• Task requirements:
The result should be every line in the material below containing the string "Option".
--- --- ---
/-- Major opcode 0x7b (Table 2-1). -/
noncomputable def decodeCustom3 (f7 : BitVec 7) (r2 r1 : BitVec 5) (f3 : BitVec 3) (rd : BitVec 5) : Option Instr :=
  if f7.extractLsb' 0 2 = 0x0#2 ∧ f3 = 0x0#3 then some (.vmmaE4e4 rd r1 r2 (f7.extractLsb' 2 5))
  else if f7.extractLsb' 0 2 = 0x1#2 ∧ f3 = 0x0#3 then some (.vmmaE5e4 rd r1 r2 (f7.extractLsb' 2 5))
  else if f7.extractLsb' 0 2 = 0x2#2 ∧ f3 = 0x0#3 then some (.vmmaBf16 rd r1 r2 (f7.extractLsb' 2 5))
  else if f7.extractLsb' 0 2 = 0x3#2 ∧ f3 = 0x0#3 then some (.vmmaE4q rd r1 r2 (f7.extractLsb' 2 5))
  else if f7 = 0x0#7 ∧ r2 = 0x0#5 ∧ r1 = 0x0#5 ∧ f3 = 0x1#3 then some (.mlease rd)
  else if f7 = 0x1#7 ∧ r2 = 0x0#5 ∧ r1 = 0x0#5 ∧ f3 = 0x1#3 ∧ rd = 0x0#5 then some (.mrel)
  else if f7 = 0x2#7 ∧ f3 = 0x1#3 ∧ rd = 0x0#5 then some (.mwld r1 r2)
  else if f7 = 0x3#7 ∧ r2 = 0x0#5 ∧ r1 = 0x0#5 ∧ f3 = 0x1#3 ∧ rd.extractLsb' 2 3 = 0x0#3 then some (.mzero (rd.extractLsb' 0 2))
  else if f7 = 0x4#7 ∧ r2 = 0x0#5 ∧ f3 = 0x1#3 ∧ rd.extractLsb' 2 3 = 0x0#3 then some (.mld (rd.extractLsb' 0 2) r1)
  else if f7 = 0x5#7 ∧ f3 = 0x1#3 ∧ rd.extractLsb' 3 2 = 0x0#2 then some (.mst (rd.extractLsb' 0 2) (rd.extractLsb' 2 1) r1 (r2.extractLsb' 0 3) (r2.extractLsb' 3 2))
  else if f7.extractLsb' 6 1 = 0x0#1 ∧ f7.extractLsb' 0 4 = 0x6#4 ∧ f3 = 0x1#3 then some (.mmacE4e4 (rd.extractLsb' 0 2) r1 r2 ((f7.extractLsb' 4 2) ++ (rd.extractLsb' 2 3)))
  else if f7.extractLsb' 6 1 = 0x0#1 ∧ f7.extractLsb' 0 4 = 0x7#4 ∧ f3 = 0x1#3 then some (.mmacE5e4 (rd.extractLsb' 0 2) r1 r2 ((f7.extractLsb' 4 2) ++ (rd.extractLsb' 2 3)))
  else if f7.extractLsb' 6 1 = 0x0#1 ∧ f7.extractLsb' 0 4 = 0x8#4 ∧ f3 = 0x1#3 then some (.mmacE4e5 (rd.extractLsb' 0 2) r1 r2 ((f7.extractLsb' 4 2) ++ (rd.extractLsb' 2 3)))
  else if f7.extractLsb' 6 1 = 0x0#1 ∧ f7.extractLsb' 0 4 = 0x9#4 ∧ f3 = 0x1#3 then some (.mmacE5e5 (rd.extractLsb' 0 2) r1 r2 ((f7.extractLsb' 4 2) ++ (rd.extractLsb' 2 3)))
  else if f7.extractLsb' 6 1 = 0x0#1 ∧ f7.extractLsb' 0 4 = 0xa#4 ∧ f3 = 0x1#3 then some (.mmacBf16 (rd.extractLsb' 0 2) r1 r2 ((f7.extractLsb' 4 2) ++ (rd.extractLsb' 2 3)))
  else if f7.extractLsb' 6 1 = 0x0#1 ∧ f7.extractLsb' 0 4 = 0xb#4 ∧ f3 = 0x1#3 then some (.mmacE4q (rd.extractLsb' 0 2) r1 r2 ((f7.extractLsb' 4 2) ++ (rd.extractLsb' 2 3)))
  else if f7.extractLsb' 6 1 = 0x0#1 ∧ f7.extractLsb' 0 4 = 0xc#4 ∧ f3 = 0x1#3 then some (.mmacF4 (rd.extractLsb' 0 2) r1 r2 ((f7.extractLsb' 4 2) ++ (rd.extractLsb' 2 3)))
  else if f7.extractLsb' 6 1 = 0x0#1 ∧ f7.extractLsb' 0 4 = 0xd#4 ∧ f3 = 0x1#3 then some (.mmacF4q (rd.extractLsb' 0 2) r1 r2 ((f7.extractLsb' 4 2) ++ (rd.extractLsb' 2 3)))
  else if f7 = 0x0#7 ∧ f3 = 0x2#3 then some (.rbox rd r1 r2)
  else if f7 = 0x1#7 ∧ f3 = 0x2#3 then some (.rtri rd r1 r2)
  else if f7 = 0x2#7 ∧ f3 = 0x2#3 then some (.rcand rd r1 r2)
  else if f7 = 0x3#7 ∧ r2 = 0x0#5 ∧ f3 = 0x2#3 then some (.racc rd r1)
  else if f7 = 0x4#7 ∧ r2 = 0x0#5 ∧ f3 = 0x2#3 then some (.rrej rd r1)
  else if f7 = 0x5#7 ∧ f3 = 0x2#3 then some (.qsph rd r1 r2)
  else if f7 = 0x6#7 ∧ f3 = 0x2#3 then some (.qknn rd r1 r2)
  else if f7 = 0x7#7 ∧ f3 = 0x2#3 then some (.qkey rd r1 r2)
  else if f7 = 0x0#7 ∧ f3 = 0x3#3 then some (.vedge rd r1 r2)
  else if f7 = 0x1#7 ∧ f3 = 0x3#3 then some (.tsamp rd r1 r2)
  else if f7 = 0x2#7 ∧ f3 = 0x3#3 then some (.tfetch rd r1 r2)
  else if f7 = 0x3#7 ∧ f3 = 0x3#3 then some (.tdecode rd r1 r2)
  else none

/-- The instruction that the fields stand for, reserved operand values not yet refused. -/
noncomputable def decodeFields (f : Fields) : Option Instr :=
  if f.op = 0x37#7 then decodeLui f.f7 f.r2 f.r1 f.f3 f.rd
  else if f.op = 0x17#7 then decodeAuipc f.f7 f.r2 f.r1 f.f3 f.rd
  else if f.op = 0x6f#7 then decodeJal f.f7 f.r2 f.r1 f.f3 f.rd
  else if f.op = 0x67#7 then decodeJalr f.f7 f.r2 f.r1 f.f3 f.rd
  else if f.op = 0x63#7 then decodeBranch f.f7 f.r2 f.r1 f.f3 f.rd
  else if f.op = 0x3#7 then decodeLoad f.f7 f.r2 f.r1 f.f3 f.rd
  else if f.op = 0x23#7 then decodeStore f.f7 f.r2 f.r1 f.f3 f.rd
  else if f.op = 0x13#7 then decodeOpImm f.f7 f.r2 f.r1 f.f3 f.rd
  else if f.op = 0x1b#7 then decodeOpImm32 f.f7 f.r2 f.r1 f.f3 f.rd
  else if f.op = 0x33#7 then decodeOp f.f7 f.r2 f.r1 f.f3 f.rd
  else if f.op = 0x3b#7 then decodeOp32 f.f7 f.r2 f.r1 f.f3 f.rd
  else if f.op = 0xf#7 then decodeMiscMem f.f7 f.r2 f.r1 f.f3 f.rd
  else if f.op = 0x73#7 then decodeSystem f.f7 f.r2 f.r1 f.f3 f.rd
  else if f.op = 0x2f#7 then decodeAmo f.f7 f.r2 f.r1 f.f3 f.rd
  else if f.op = 0x7#7 then decodeLoadFp f.f7 f.r2 f.r1 f.f3 f.rd
  else if f.op = 0x27#7 then decodeStoreFp f.f7 f.r2 f.r1 f.f3 f.rd
  else if f.op = 0x43#7 then decodeMadd f.f7 f.r2 f.r1 f.f3 f.rd
  else if f.op = 0x47#7 then decodeMsub f.f7 f.r2 f.r1 f.f3 f.rd
  else if f.op = 0x4b#7 then decodeNmsub f.f7 f.r2 f.r1 f.f3 f.rd
  else if f.op = 0x4f#7 then decodeNmadd f.f7 f.r2 f.r1 f.f3 f.rd
  else if f.op = 0x53#7 then decodeOpFp f.f7 f.r2 f.r1 f.f3 f.rd
  else if f.op = 0xb#7 then decodeCustom0 f.f7 f.r2 f.r1 f.f3 f.rd
  else if f.op = 0x2b#7 then decodeCustom1 f.f7 f.r2 f.r1 f.f3 f.rd
  else if f.op = 0x5b#7 then decodeCustom2 f.f7 f.r2 f.r1 f.f3 f.rd
  else if f.op = 0x7b#7 then decodeCustom3 f.f7 f.r2 f.r1 f.f3 f.rd
  else none

/-- The decoder: none is an illegal instruction (R27, R28, R31). -/
noncomputable def decode (w : BitVec 32) : Option Instr :=
  (decodeFields (Fields.ofWord w)).filter Instr.wellFormed

/-- The decoder on bytes in memory order, little-endian (R2, R26): an instruction and the bytes after it. -/
noncomputable def decodeBytes : List (BitVec 8) → Option (Instr × List (BitVec 8))
  | b0 :: b1 :: b2 :: b3 :: rest => (decode (b3 ++ b2 ++ b1 ++ b0)).map (fun i => (i, rest))
  | _ => none

/-! ## Which words are assigned (R31): the decoder answers for them and for no others -/

/-- Whether a word of major opcode 0x37 is assigned. -/
def assignedLui (f7 : BitVec 7) (r2 r1 : BitVec 5) (f3 : BitVec 3) (rd : BitVec 5) : Bool :=
  true

/-- Whether a word of major opcode 0x17 is assigned. -/
def assignedAuipc (f7 : BitVec 7) (r2 r1 : BitVec 5) (f3 : BitVec 3) (rd : BitVec 5) : Bool :=
  true

/-- Whether a word of major opcode 0x6f is assigned. -/
def assignedJal (f7 : BitVec 7) (r2 r1 : BitVec 5) (f3 : BitVec 3) (rd : BitVec 5) : Bool :=
  true

/-- Whether a word of major opcode 0x67 is assigned. -/
def assignedJalr (f7 : BitVec 7) (r2 r1 : BitVec 5) (f3 : BitVec 3) (rd : BitVec 5) : Bool :=
  if f3 = 0x0#3 then true
  else false

/-- Whether a word of major opcode 0x63 is assigned. -/
def assignedBranch (f7 : BitVec 7) (r2 r1 : BitVec 5) (f3 : BitVec 3) (rd : BitVec 5) : Bool :=
  if f3 = 0x0#3 then true
  else if f3 = 0x1#3 then true
  else if f3 = 0x4#3 then true
  else if f3 = 0x5#3 then true
  else if f3 = 0x6#3 then true
  else if f3 = 0x7#3 then true
  else false

/-- Whether a word of major opcode 0x03 is assigned. -/
def assignedLoad (f7 : BitVec 7) (r2 r1 : BitVec 5) (f3 : BitVec 3) (rd : BitVec 5) : Bool :=
  if f3 = 0x0#3 then true
  else if f3 = 0x1#3 then true
  else if f3 = 0x2#3 then true
  else if f3 = 0x3#3 then true
  else if f3 = 0x4#3 then true
  else if f3 = 0x5#3 then true
  else if f3 = 0x6#3 then true
  else false

/-- Whether a word of major opcode 0x23 is assigned. -/
def assignedStore (f7 : BitVec 7) (r2 r1 : BitVec 5) (f3 : BitVec 3) (rd : BitVec 5) : Bool :=
  if f3 = 0x0#3 then true
  else if f3 = 0x1#3 then true
  else if f3 = 0x2#3 then true
  else if f3 = 0x3#3 then true
  else false

/-- Whether a word of major opcode 0x13 is assigned. -/
def assignedOpImm (f7 : BitVec 7) (r2 r1 : BitVec 5) (f3 : BitVec 3) (rd : BitVec 5) : Bool :=
  if f3 = 0x0#3 then true
  else if f3 = 0x2#3 then true
  else if f3 = 0x3#3 then true
  else if f3 = 0x4#3 then true
  else if f3 = 0x6#3 then true
  else if f3 = 0x7#3 then true
  else if f7.extractLsb' 1 6 = 0x0#6 ∧ f3 = 0x1#3 then true
  else if f7.extractLsb' 1 6 = 0x0#6 ∧ f3 = 0x5#3 then true
  else if f7.extractLsb' 1 6 = 0x10#6 ∧ f3 = 0x5#3 then true
  else false

/-- Whether a word of major opcode 0x1b is assigned. -/
def assignedOpImm32 (f7 : BitVec 7) (r2 r1 : BitVec 5) (f3 : BitVec 3) (rd : BitVec 5) : Bool :=
  if f3 = 0x0#3 then true
  else if f7 = 0x0#7 ∧ f3 = 0x1#3 then true
  else if f7 = 0x0#7 ∧ f3 = 0x5#3 then true
  else if f7 = 0x20#7 ∧ f3 = 0x5#3 then true
  else false

/-- Whether a word of major opcode 0x33 is assigned. -/
def assignedOp (f7 : BitVec 7) (r2 r1 : BitVec 5) (f3 : BitVec 3) (rd : BitVec 5) : Bool :=
  if f7 = 0x0#7 ∧ f3 = 0x0#3 then true
  else if f7 = 0x20#7 ∧ f3 = 0x0#3 then true
  else if f7 = 0x0#7 ∧ f3 = 0x1#3 then true
  else if f7 = 0x0#7 ∧ f3 = 0x2#3 then true
  else if f7 = 0x0#7 ∧ f3 = 0x3#3 then true
  else if f7 = 0x0#7 ∧ f3 = 0x4#3 then true
  else if f7 = 0x0#7 ∧ f3 = 0x5#3 then true
  else if f7 = 0x20#7 ∧ f3 = 0x5#3 then true
  else if f7 = 0x0#7 ∧ f3 = 0x6#3 then true
  else if f7 = 0x0#7 ∧ f3 = 0x7#3 then true
  else if f7 = 0x1#7 ∧ f3 = 0x0#3 then true
  else if f7 = 0x1#7 ∧ f3 = 0x1#3 then true
  else if f7 = 0x1#7 ∧ f3 = 0x2#3 then true
  else if f7 = 0x1#7 ∧ f3 = 0x3#3 then true
  else if f7 = 0x1#7 ∧ f3 = 0x4#3 then true
  else if f7 = 0x1#7 ∧ f3 = 0x5#3 then true
  else if f7 = 0x1#7 ∧ f3 = 0x6#3 then true
  else if f7 = 0x1#7 ∧ f3 = 0x7#3 then true
  else false

/-- Whether a word of major opcode 0x3b is assigned. -/
def assignedOp32 (f7 : BitVec 7) (r2 r1 : BitVec 5) (f3 : BitVec 3) (rd : BitVec 5) : Bool :=
  if f7 = 0x0#7 ∧ f3 = 0x0#3 then true
  else if f7 = 0x20#7 ∧ f3 = 0x0#3 then true
  else if f7 = 0x0#7 ∧ f3 = 0x1#3 then true
  else if f7 = 0x0#7 ∧ f3 = 0x5#3 then true
  else if f7 = 0x20#7 ∧ f3 = 0x5#3 then true
  else if f7 = 0x1#7 ∧ f3 = 0x0#3 then true
  else if f7 = 0x1#7 ∧ f3 = 0x4#3 then true
  else if f7 = 0x1#7 ∧ f3 = 0x5#3 then true
  else if f7 = 0x1#7 ∧ f3 = 0x6#3 then true
  else if f7 = 0x1#7 ∧ f3 = 0x7#3 then true
  else false

/-- Whether a word of major opcode 0x0f is assigned. -/
def assignedMiscMem (f7 : BitVec 7) (r2 r1 : BitVec 5) (f3 : BitVec 3) (rd : BitVec 5) : Bool :=
  if f7 = 0x0#7 ∧ r2 = 0x10#5 ∧ r1 = 0x0#5 ∧ f3 = 0x0#3 ∧ rd = 0x0#5 then true
  else if f7 = 0x41#7 ∧ r2 = 0x13#5 ∧ f3 = 0x0#3 then true
  else if f3 = 0x0#3 then !((f7.extractLsb' 3 4) = 0x8#4 && ((f7.extractLsb' 0 3) ++ (r2.extractLsb' 4 1)) = 0x3#4 && (r2.extractLsb' 0 4) = 0x3#4) && !(rd = 0#5 && r1 = 0#5 && (r2.extractLsb' 0 4) = 0#4 && ((f7.extractLsb' 0 3) ++ (r2.extractLsb' 4 1)) = 1#4 && (f7.extractLsb' 3 4) = 0#4)
  else if f3 = 0x1#3 then true
  else false

/-- Whether a word of major opcode 0x73 is assigned. -/
def assignedSystem (f7 : BitVec 7) (r2 r1 : BitVec 5) (f3 : BitVec 3) (rd : BitVec 5) : Bool :=
  if f7 = 0x0#7 ∧ r2 = 0x0#5 ∧ r1 = 0x0#5 ∧ f3 = 0x0#3 ∧ rd = 0x0#5 then true
  else if f7 = 0x0#7 ∧ r2 = 0x1#5 ∧ r1 = 0x0#5 ∧ f3 = 0x0#3 ∧ rd = 0x0#5 then true
  else if f3 = 0x1#3 then true
  else if f3 = 0x2#3 then true
  else if f3 = 0x3#3 then true
  else if f3 = 0x5#3 then true
  else if f3 = 0x6#3 then true
  else if f3 = 0x7#3 then true
  else if f7 = 0x8#7 ∧ r2 = 0x2#5 ∧ r1 = 0x0#5 ∧ f3 = 0x0#3 ∧ rd = 0x0#5 then true
  else if f7 = 0x18#7 ∧ r2 = 0x2#5 ∧ r1 = 0x0#5 ∧ f3 = 0x0#3 ∧ rd = 0x0#5 then true
  else if f7 = 0x8#7 ∧ r2 = 0x5#5 ∧ r1 = 0x0#5 ∧ f3 = 0x0#3 ∧ rd = 0x0#5 then true
  else if f7 = 0x9#7 ∧ f3 = 0x0#3 ∧ rd = 0x0#5 then true
  else false

/-- Whether a word of major opcode 0x2f is assigned. -/
def assignedAmo (f7 : BitVec 7) (r2 r1 : BitVec 5) (f3 : BitVec 3) (rd : BitVec 5) : Bool :=
  if f7.extractLsb' 2 5 = 0x2#5 ∧ r2 = 0x0#5 ∧ f3 = 0x2#3 then true
  else if f7.extractLsb' 2 5 = 0x2#5 ∧ r2 = 0x0#5 ∧ f3 = 0x3#3 then true
  else if f7.extractLsb' 2 5 = 0x3#5 ∧ f3 = 0x2#3 then true
  else if f7.extractLsb' 2 5 = 0x3#5 ∧ f3 = 0x3#3 then true
  else if f7.extractLsb' 2 5 = 0x1#5 ∧ f3 = 0x2#3 then true
  else if f7.extractLsb' 2 5 = 0x1#5 ∧ f3 = 0x3#3 then true
  else if f7.extractLsb' 2 5 = 0x0#5 ∧ f3 = 0x2#3 then true
  else if f7.extractLsb' 2 5 = 0x0#5 ∧ f3 = 0x3#3 then true
  else if f7.extractLsb' 2 5 = 0x4#5 ∧ f3 = 0x2#3 then true
  else if f7.extractLsb' 2 5 = 0x4#5 ∧ f3 = 0x3#3 then true
  else if f7.extractLsb' 2 5 = 0xc#5 ∧ f3 = 0x2#3 then true
  else if f7.extractLsb' 2 5 = 0xc#5 ∧ f3 = 0x3#3 then true
  else if f7.extractLsb' 2 5 = 0x8#5 ∧ f3 = 0x2#3 then true
  else if f7.extractLsb' 2 5 = 0x8#5 ∧ f3 = 0x3#3 then true
  else if f7.extractLsb' 2 5 = 0x10#5 ∧ f3 = 0x2#3 then true
  else if f7.extractLsb' 2 5 = 0x10#5 ∧ f3 = 0x3#3 then true
  else if f7.extractLsb' 2 5 = 0x14#5 ∧ f3 = 0x2#3 then true
  else if f7.extractLsb' 2 5 = 0x14#5 ∧ f3 = 0x3#3 then true
  else if f7.extractLsb' 2 5 = 0x18#5 ∧ f3 = 0x2#3 then true
  else if f7.extractLsb' 2 5 = 0x18#5 ∧ f3 = 0x3#3 then true
  else if f7.extractLsb' 2 5 = 0x1c#5 ∧ f3 = 0x2#3 then true
  else if f7.extractLsb' 2 5 = 0x1c#5 ∧ f3 = 0x3#3 then true
  else false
--- --- ---
• Answer section:
noncomputable def decodeCustom3 (f7 : BitVec 7) (r2 r1 : BitVec 5) (f3 : BitVec 3) (rd : BitVec 5) : Option Instr :=
noncomputable def decodeFields (f : Fields) : Option Instr :=
noncomputable def decode (w : BitVec 32) : Option Instr :=
noncomputable def decodeBytes : List (BitVec 8) → Option (Instr × List (BitVec 8))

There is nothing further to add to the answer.